Problem statement
Below are the entries; set down each of them exactly.

Data provided
/-! ### The opcode table (R53) -/

theorem encodesInItsRow (i : Instr) : Laws.EncodesInItsRow.Statement i := by
  cases i with
  | uartByte b => exact Laws.EncodesInItsRow.uartByte b
  | usbCmd buf => exact Laws.EncodesInItsRow.usbCmd buf
  | tick now => exact Laws.EncodesInItsRow.tick now
  | radioSet h s v => exact Laws.EncodesInItsRow.radioSet h s v
  | bcastMark now => exact Laws.EncodesInItsRow.bcastMark now
  | readStatus => exact Laws.EncodesInItsRow.readStatus
  | cmdSet a b c d e f => exact Laws.EncodesInItsRow.cmdSet a b c d e f
  | cmdIgnore buf => exact Laws.EncodesInItsRow.cmdIgnore buf

theorem exists_row_of_decodeEvent {w : EventWord} {i : Instr} (h : decodeEvent w = .instr i) :
    ∃ r ∈ eventTable, r.mnemonic = i.mnemonic ∧ r.hits w = true := by
  have henc := decodeEvent_eq_instr_iff.mp h
  have hrow := encodesInItsRow i (wellFormed_of_encode_event henc)
  rw [henc] at hrow
  exact hrow.2

/-- A mask that keeps the bits above the `k` low ones leaves those `k` free. -/
theorem eq_append_of_masked {n k : Nat} {w : BitVec (n + k)} (hi : BitVec n)
    (h : w &&& (BitVec.allOnes n ++ 0#k) = hi ++ 0#k) : w = hi ++ w.extractLsb' 0 k := by
  ext j hj
  have hbit := congrArg (BitVec.getLsbD · j) h
  simp only [BitVec.getLsbD_and, BitVec.getLsbD_append] at hbit
  rw [BitVec.getElem_append]
  by_cases hk : j < k
  · simp [hk, BitVec.getLsbD_eq_getElem hj]
  · have hjn : j - k < n := by omega
    simp_all

/-- A word of a row is the word of an event of that row: its free bits are the event's operands. -/
theorem exists_encode_of_hits {r : TableRow} (hr : r ∈ eventTable) {w : EventWord} (h : r.hits w = true) :
    ∃ i, encode i = .event w ∧ i.mnemonic = r.mnemonic := by
  have hmask := beq_iff_eq.mp h
  simp only [eventTable, List.mem_cons, List.not_mem_nil, or_false] at hr
  obtain rfl | rfl | rfl | rfl | rfl | rfl := hr
  · have hw := eq_append_of_masked (k := 8) (0#3 ++ 0#53 : BitVec 56) hmask
    exact ⟨.uartByte _, congrArg Code.event hw.symm, rfl⟩
  · have hw := eq_append_of_masked (k := 56) (1#3 ++ 0#5 : BitVec 8) hmask
    refine ⟨.usbCmd (Bytes7.ofBits (w.extractLsb' 0 56)), ?_, rfl⟩
    rw [encode, usbCmdWord, toBits_ofBits]
    exact congrArg Code.event hw.symm
  · have hw := eq_append_of_masked (k := 32) (2#3 ++ 0#29 : BitVec 32) hmask
    exact ⟨.tick _, congrArg Code.event hw.symm, rfl⟩
  · have hw := eq_append_of_masked (k := 24) (3#3 ++ 0#37 : BitVec 40) hmask
    have hnum : w.toNat = 3 * 2 ^ 61 + (w.extractLsb' 0 24).toNat :=
      (congrArg BitVec.toNat hw).trans (by rw [append_toNat, append_toNat]; rfl)
    obtain ⟨ht, hz, -⟩ := (eventWord_fields_iff (k := 24) (m := 37) rfl w 3 _).mp hnum
    exact ⟨.radioSet _ _ _, encode_radioSet_iff.mpr ⟨ht, hz, rfl, rfl, rfl⟩, rfl⟩
  · have hw := eq_append_of_masked (k := 32) (4#3 ++ 0#29 : BitVec 32) hmask
    exact ⟨.bcastMark _, congrArg Code.event hw.symm, rfl⟩
  · have hw := BitVec.and_allOnes.symm.trans hmask
    exact ⟨.readStatus, congrArg Code.event hw.symm, rfl⟩

theorem eventTable_mnemonic_inj :
    ∀ r ∈ eventTable, ∀ r' ∈ eventTable, r.mnemonic = r'.mnemonic → r = r' := by decide

theorem hits_iff_decodeEvent {r : TableRow} (hr : r ∈ eventTable) (w : EventWord) :
    r.hits w = true ↔ ∃ i, decodeEvent w = .instr i ∧ i.mnemonic = r.mnemonic := by
  constructor
  · intro h
    obtain ⟨i, henc, hm⟩ := exists_encode_of_hits hr h
    exact ⟨i, decodeEvent_eq_instr_iff.mpr henc, hm⟩
  · rintro ⟨i, hd, hm⟩
    obtain ⟨r', hr', hm', hits⟩ := exists_row_of_decodeEvent hd
    rwa [eventTable_mnemonic_inj r hr r' hr' (hm.symm.trans hm'.symm)]

theorem no_hits_iff_decodeEvent (w : EventWord) :
    (∀ r ∈ eventTable, r.hits w = false) ↔ ∃ e, decodeEvent w = .invalid e := by
  constructor
  · intro hno
    cases hd : decodeEvent w with
    | instr i =>
      obtain ⟨r, hr, -, hits⟩ := exists_row_of_decodeEvent hd
      rw [hno r hr] at hits
      cases hits
    | invalid e => exact ⟨e, rfl⟩
  · rintro ⟨e, he⟩ r hr
    rw [Bool.eq_false_iff]
    intro hits
    obtain ⟨i, hd, -⟩ := (hits_iff_decodeEvent hr w).mp hits
    rw [he] at hd
    cases hd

Your solution
/-! ### The opcode table (R53) -/

theorem encodesInItsRow (i : Instr) : Laws.EncodesInItsRow.Statement i := by
  cases i with
  | uartByte b => exact Laws.EncodesInItsRow.uartByte b
  | usbCmd buf => exact Laws.EncodesInItsRow.usbCmd buf
  | tick now => exact Laws.EncodesInItsRow.tick now
  | radioSet h s v => exact Laws.EncodesInItsRow.radioSet h s v
  | bcastMark now => exact Laws.EncodesInItsRow.bcastMark now
  | readStatus => exact Laws.EncodesInItsRow.readStatus
  | cmdSet a b c d e f => exact Laws.EncodesInItsRow.cmdSet a b c d e f
  | cmdIgnore buf => exact Laws.EncodesInItsRow.cmdIgnore buf

theorem exists_row_of_decodeEvent {w : EventWord} {i : Instr} (h : decodeEvent w = .instr i) :
    ∃ r ∈ eventTable, r.mnemonic = i.mnemonic ∧ r.hits w = true := by
  have henc := decodeEvent_eq_instr_iff.mp h
  have hrow := encodesInItsRow i (wellFormed_of_encode_event henc)
  rw [henc] at hrow
  exact hrow.2

/-- A mask that keeps the bits above the `k` low ones leaves those `k` free. -/
theorem eq_append_of_masked {n k : Nat} {w : BitVec (n + k)} (hi : BitVec n)
    (h : w &&& (BitVec.allOnes n ++ 0#k) = hi ++ 0#k) : w = hi ++ w.extractLsb' 0 k := by
  ext j hj
  have hbit := congrArg (BitVec.getLsbD · j) h
  simp only [BitVec.getLsbD_and, BitVec.getLsbD_append] at hbit
  rw [BitVec.getElem_append]
  by_cases hk : j < k
  · simp [hk, BitVec.getLsbD_eq_getElem hj]
  · have hjn : j - k < n := by omega
    simp_all

/-- A word of a row is the word of an event of that row: its free bits are the event's operands. -/
theorem exists_encode_of_hits {r : TableRow} (hr : r ∈ eventTable) {w : EventWord} (h : r.hits w = true) :
    ∃ i, encode i = .event w ∧ i.mnemonic = r.mnemonic := by
  have hmask := beq_iff_eq.mp h
  simp only [eventTable, List.mem_cons, List.not_mem_nil, or_false] at hr
  obtain rfl | rfl | rfl | rfl | rfl | rfl := hr
  · have hw := eq_append_of_masked (k := 8) (0#3 ++ 0#53 : BitVec 56) hmask
    exact ⟨.uartByte _, congrArg Code.event hw.symm, rfl⟩
  · have hw := eq_append_of_masked (k := 56) (1#3 ++ 0#5 : BitVec 8) hmask
    refine ⟨.usbCmd (Bytes7.ofBits (w.extractLsb' 0 56)), ?_, rfl⟩
    rw [encode, usbCmdWord, toBits_ofBits]
    exact congrArg Code.event hw.symm
  · have hw := eq_append_of_masked (k := 32) (2#3 ++ 0#29 : BitVec 32) hmask
    exact ⟨.tick _, congrArg Code.event hw.symm, rfl⟩
  · have hw := eq_append_of_masked (k := 24) (3#3 ++ 0#37 : BitVec 40) hmask
    have hnum : w.toNat = 3 * 2 ^ 61 + (w.extractLsb' 0 24).toNat :=
      (congrArg BitVec.toNat hw).trans (by rw [append_toNat, append_toNat]; rfl)
    obtain ⟨ht, hz, -⟩ := (eventWord_fields_iff (k := 24) (m := 37) rfl w 3 _).mp hnum
    exact ⟨.radioSet _ _ _, encode_radioSet_iff.mpr ⟨ht, hz, rfl, rfl, rfl⟩, rfl⟩
  · have hw := eq_append_of_masked (k := 32) (4#3 ++ 0#29 : BitVec 32) hmask
    exact ⟨.bcastMark _, congrArg Code.event hw.symm, rfl⟩
  · have hw := BitVec.and_allOnes.symm.trans hmask
    exact ⟨.readStatus, congrArg Code.event hw.symm, rfl⟩

theorem eventTable_mnemonic_inj :
    ∀ r ∈ eventTable, ∀ r' ∈ eventTable, r.mnemonic = r'.mnemonic → r = r' := by decide

theorem hits_iff_decodeEvent {r : TableRow} (hr : r ∈ eventTable) (w : EventWord) :
    r.hits w = true ↔ ∃ i, decodeEvent w = .instr i ∧ i.mnemonic = r.mnemonic := by
  constructor
  · intro h
    obtain ⟨i, henc, hm⟩ := exists_encode_of_hits hr h
    exact ⟨i, decodeEvent_eq_instr_iff.mpr henc, hm⟩
  · rintro ⟨i, hd, hm⟩
    obtain ⟨r', hr', hm', hits⟩ := exists_row_of_decodeEvent hd
    rwa [eventTable_mnemonic_inj r hr r' hr' (hm.symm.trans hm'.symm)]

theorem no_hits_iff_decodeEvent (w : EventWord) :
    (∀ r ∈ eventTable, r.hits w = false) ↔ ∃ e, decodeEvent w = .invalid e := by
  constructor
  · intro hno
    cases hd : decodeEvent w with
    | instr i =>
      obtain ⟨r, hr, -, hits⟩ := exists_row_of_decodeEvent hd
      rw [hno r hr] at hits
      cases hits
    | invalid e => exact ⟨e, rfl⟩
  · rintro ⟨e, he⟩ r hr
    rw [Bool.eq_false_iff]
    intro hits
    obtain ⟨i, hd, -⟩ := (hits_iff_decodeEvent hr w).mp hits
    rw [he] at hd
    cases hd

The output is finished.